At last M.D.’s have found a way
To ease all men of ailing;
A tooth extracted is child’s play
While ether they’re inhaling
Bell’s Life in Sydney and Sporting Reviewer, 26 June 1847, p. 2
On 2 August 1847, David John Thomas performed the first operation under ether in Melbourne, then in the Port Phillip District of the Colony of New South Wales. The earliest documented cases of etherisation for surgery and dentistry in the Australian colonies had occurred two months earlier—on 7 June 1847—in both Sydney, New South Wales, and Launceston, Van Diemen’s Land (Tasmania). On 7 September 1847, Thomas read a paper on etherisation at a meeting of the Port Phillip Medical Association—it is the earliest known presentation of a paper on etherisation in Australia.1,2 Thomas’ observations were based on published accounts that he had read over a period of about three months, and his clinical experience which was limited to a five-week period preceding his talk.
Thomas’ paper was submitted to the editor of the Australian Medical Journal and published in part in the October 1847 issue of the journal. 1 The original manuscript was ‘rediscovered’ in 1931 and a full transcript was published in The Melbourne Hospital Clinical Reports in December 1933. 2 The extant manuscript has, nevertheless, remained unknown to nearly all anaesthetists and anaesthesia historians throughout the 20th century and the first two decades of the 21st century.

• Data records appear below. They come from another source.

-- ==== Sys2Proof/Laws/WithinHeld.lean ====
section
/-!
SUPPORT. Laws/WithinHeld.lean: the registers and counters that the operations and commands of Machine/Held.lean may change (generated
text, one lemma for each).
-/
namespace Sys2Proof.Machine

set_option linter.unusedSimpArgs false
set_option linter.tactic.unusedName false

theorem updHeld_within (sid : Nat) (f : HeldEx → HeldEx) (s : State) :
    Within [] s (updHeld sid f s) := Within.of_only (updHeld_only sid f s) (by decide)

theorem freeHold_within (x : Slip) (s : State) :
    Within [⟨0x2500, 4, 64⟩] s (freeHold x s) := by
  unfold freeHold
  try dsimp only
  repeat' first
    | simp +decide (maxDischargeDepth := 8) only [Within.iff_of (setRegF_within _ _ _ _ _ ), Within.iff_of (updHeld_within _ _ _ ), *, Within.self, Within.mk_iff, Within.forEach_iff, Within.when_iff, Within.clear_iff, Within.ite_of, spansIn_idx, spansIn_wu, and_self, implies_true, id_eq, ne_eq, not_false_eq_true, reduceCtorEq]
    | split
    | with_reducible refine Within.trans ?_ (Within.forEach (fun _ _ => ?_) _ _)
    | with_reducible refine Within.trans ?_ (Within.when (fun _ => ?_) _ _)

theorem statParity_within (row : Nat) (s : State) :
    Within [⟨0x59D0, 0, 1⟩, ⟨0x6014, 0, 1⟩, ⟨0x7000, 4, 2⟩, ⟨0x7018, 4, 3⟩] s (statParity row s) := by
  unfold statParity
  try dsimp only
  repeat' first
    | simp +decide (maxDischargeDepth := 8) only [Within.iff_of (bump_within _ _ _ ), Within.iff_of (raise_within _ _ ), Within.iff_of (fwdTrigger_within _ _ _ _ ), *, Within.self, Within.mk_iff, Within.forEach_iff, Within.when_iff, Within.clear_iff, Within.ite_of, spansIn_idx, spansIn_wu, and_self, implies_true, id_eq, ne_eq, not_false_eq_true, reduceCtorEq]
    | split
    | with_reducible refine Within.trans ?_ (Within.forEach (fun _ _ => ?_) _ _)
    | with_reducible refine Within.trans ?_ (Within.when (fun _ => ?_) _ _)

theorem withdrawTrs_within (p : Tr → Bool) (s : State) :
    Within [] s (withdrawTrs p s) := Within.of_only (withdrawTrs_only p s) (by decide)

theorem cancelWork_within (q : Nat) (s : State) :
    Within [] s (cancelWork q s) := Within.of_only (cancelWork_only q s) (by decide)

theorem cancelHeld_within (l : Nat) (w : Word) (s : State) :
    Within [⟨0x2404, 0, 1⟩] s (cancelHeld l w s) := by
  unfold cancelHeld
  try dsimp only
  repeat' first
    | simp +decide (maxDischargeDepth := 8) only [Within.iff_of (orReg_within _ _ _ ), Within.iff_of (updSlip_within _ _ _ ), Within.iff_of (updHeld_within _ _ _ ), Within.iff_of (cancelWork_within _ _ ), *, Within.self, Within.mk_iff, Within.forEach_iff, Within.when_iff, Within.clear_iff, Within.ite_of, spansIn_idx, spansIn_wu, and_self, implies_true, id_eq, ne_eq, not_false_eq_true, reduceCtorEq]
    | split
    | with_reducible refine Within.trans ?_ (Within.forEach (fun _ _ => ?_) _ _)
    | with_reducible refine Within.trans ?_ (Within.when (fun _ => ?_) _ _)

theorem resumeCancels_within (s : State) :
    Within [] s (resumeCancels s) := Within.of_only (resumeCancels_only s) (by decide)

theorem dropSlots_within (x : Slip) (s : State) :
    Within [] s (dropSlots x s) := Within.of_only (dropSlots_only x s) (by decide)

theorem execBlendSlotAlloc_within (s : State) (s' : State) (h : execBlendSlotAlloc s = .next s') :
    Within [] s s' := Within.of_only (execBlendSlotAlloc_only s s' h) (by decide)

theorem execVectorLoadDone_within (q : BitVec 6) (s : State) (s' : State) (h : execVectorLoadDone q s = .next s') :
    Within [] s s' := Within.of_only (execVectorLoadDone_only q s s' h) (by decide)

theorem execHoldReservation_within (s : State) (s' : State) (h : execHoldReservation s = .next s') :
    Within [] s s' := Within.of_only (execHoldReservation_only s s' h) (by decide)

theorem execTileAdmit_within (q : BitVec 6) (s : State) (s' : State) (h : execTileAdmit q s = .next s') :
    Within [] s s' := Within.of_only (execTileAdmit_only q s s' h) (by decide)

theorem execTileRelease_within (q : BitVec 6) (s : State) (s' : State) (h : execTileRelease q s = .next s') :
    Within [⟨0x3700, 4, 64⟩] s s' := by
  unfold execTileRelease at h
  injection h with h
  subst h
  try dsimp only
  repeat' first
    | simp +decide (maxDischargeDepth := 8) only [Within.iff_of (tallyAdd_within _ _ _ ), Within.iff_of (updHeld_within _ _ _ ), *, Within.self, Within.mk_iff, Within.forEach_iff, Within.when_iff, Within.clear_iff, Within.ite_of, spansIn_idx, spansIn_wu, and_self, implies_true, id_eq, ne_eq, not_false_eq_true, reduceCtorEq]
    | split
    | with_reducible refine Within.trans ?_ (Within.forEach (fun _ _ => ?_) _ _)
    | with_reducible refine Within.trans ?_ (Within.when (fun _ => ?_) _ _)

theorem execStatsReady_within (q : BitVec 6) (par : Bool) (s : State) (s' : State) (h : execStatsReady q par s = .next s') :
    Within [⟨0x59D0, 0, 1⟩, ⟨0x6014, 0, 1⟩, ⟨0x7000, 4, 2⟩, ⟨0x7018, 4, 3⟩] s s' := by
  unfold execStatsReady at h
  injection h with h
  subst h
  try dsimp only
  repeat' first
    | simp +decide (maxDischargeDepth := 8) only [Within.iff_of (addTr_within _ _ ), Within.iff_of (askSlots_within _ _ ), Within.iff_of (updHeld_within _ _ _ ), Within.iff_of (statParity_within _ _ ), *, Within.self, Within.mk_iff, Within.forEach_iff, Within.when_iff, Within.clear_iff, Within.ite_of, spansIn_idx, spansIn_wu, and_self, implies_true, id_eq, ne_eq, not_false_eq_true, reduceCtorEq]
    | split
    | with_reducible refine Within.trans ?_ (Within.forEach (fun _ _ => ?_) _ _)
    | with_reducible refine Within.trans ?_ (Within.when (fun _ => ?_) _ _)

theorem execRedeliveryStart_within (q : BitVec 6) (s : State) (s' : State) (h : execRedeliveryStart q s = .next s') :
    Within [] s s' := Within.of_only (execRedeliveryStart_only q s s' h) (by decide)

theorem execHoldRelease_within (q : BitVec 6) (s : State) (s' : State) (h : execHoldRelease q s = .next s') :
    Within [⟨0x2500, 4, 64⟩] s s' := by
  unfold execHoldRelease at h
  injection h with h
  subst h
  try dsimp only
  repeat' first
    | simp +decide (maxDischargeDepth := 8) only [Within.iff_of (freeHold_within _ _ ), *, Within.self, Within.mk_iff, Within.forEach_iff, Within.when_iff, Within.clear_iff, Within.ite_of, spansIn_idx, spansIn_wu, and_self, implies_true, id_eq, ne_eq, not_false_eq_true, reduceCtorEq]
    | split
    | with_reducible refine Within.trans ?_ (Within.forEach (fun _ _ => ?_) _ _)
    | with_reducible refine Within.trans ?_ (Within.when (fun _ => ?_) _ _)

theorem execHeldCancel_within (a : BusAcc) (w : Word) (s : State) (s' : State) (h : execHeldCancel a w s = .next s') :
    Within [⟨0x2404, 0, 1⟩, ⟨0x4804, 4, 2⟩, ⟨0x57B8, 0x40, 8⟩, ⟨0x5980, 0, 1⟩, ⟨0x6014, 0, 1⟩, ⟨0x7000, 4, 2⟩, ⟨0x7018, 4, 3⟩] s s' := by
  unfold execHeldCancel at h
  injection h with h
  subst h
  try dsimp only
  repeat' first
    | (with_reducible refine Within.trans ?_ (busWrite_within _ _ _ _ (by decide) (fun _ => ?_)))
    | simp +decide (maxDischargeDepth := 8) only [Within.iff_of (cancelHeld_within _ _ _ ), *, Within.self, Within.mk_iff, Within.forEach_iff, Within.when_iff, Within.clear_iff, Within.ite_of, spansIn_idx, spansIn_wu, and_self, implies_true, id_eq, ne_eq, not_false_eq_true, reduceCtorEq]
    | split
    | with_reducible refine Within.trans ?_ (Within.forEach (fun _ _ => ?_) _ _)
    | with_reducible refine Within.trans ?_ (Within.when (fun _ => ?_) _ _)

theorem execHeldCancelEnd_within (q : BitVec 6) (s : State) (s' : State) (h : execHeldCancelEnd q s = .next s') :
    Within [⟨0x2500, 4, 64⟩, ⟨0x3008, 4, 2⟩, ⟨0x3700, 4, 64⟩, ⟨0x5790, 0x40, 8⟩, ⟨0x57B0, 0x40, 8⟩, ⟨0x6014, 0, 1⟩, ⟨0x6808, 0, 1⟩, ⟨0x6A1C, 0x40, 4⟩, ⟨0x7000, 4, 2⟩, ⟨0x7018, 4, 3⟩] s s' := by
  unfold execHeldCancelEnd at h
  injection h with h
  subst h
  try dsimp only
  repeat' first
    | simp +decide (maxDischargeDepth := 8) only [Within.iff_of (raise_within _ _ ), Within.iff_of (updSlip_within _ _ _ ), Within.iff_of (tallyAdd_within _ _ _ ), Within.iff_of (slipLog_within _ _ _ _ _ _ ), Within.iff_of (endSlip_within _ _ ), Within.iff_of (freeHold_within _ _ ), Within.iff_of (dropSlots_within _ _ ), *, Within.self, Within.mk_iff, Within.forEach_iff, Within.when_iff, Within.clear_iff, Within.ite_of, spansIn_idx, spansIn_wu, and_self, implies_true, id_eq, ne_eq, not_false_eq_true, reduceCtorEq]
    | split
    | with_reducible refine Within.trans ?_ (Within.forEach (fun _ _ => ?_) _ _)
    | with_reducible refine Within.trans ?_ (Within.when (fun _ => ?_) _ _)

end Sys2Proof.Machine
end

This article is an account of Thomas’ patient, James Egan, and the first operation under ether in Melbourne. Thomas’ paper on etherisation is discussed separately. 3 The author will be publishing a new transcript of Thomas’ manuscript in a monograph, Paper Trails: History and Transcript of the First Australian Paper on Ether Anaesthesia. Text quoted from Thomas’ manuscript is cited with reference to the page number of the manuscript (e.g. transcript p. x).
Dr David John Thomas
David John Thomas (Figure 1) was born in Glanyrwyth (Glanrwyth), a hamlet near the town of Llandeilo, Carmarthenshire, Wales, on 12 September 1813. (This information was recorded on a typewritten transcript of the entries in the Thomas family bible. The transcript was found in a collection of notes made by David M. O’Sullivan for his biography of Thomas; the notes are now held in the AMA Archive, Medical History Museum, The University of Melbourne.) Historians and biographers have reported his place of birth as Llwynyberllan4–6 or ‘near Llangadock’ (Llangadog) 7 or that his father was from Llwynyberllan.8–10 He was baptised on 5 October 1813, in Llandilo Fawr. By 1819, the family had moved to Llwynyberllan where Thomas’ five youngest siblings were born between 1819 and 1825.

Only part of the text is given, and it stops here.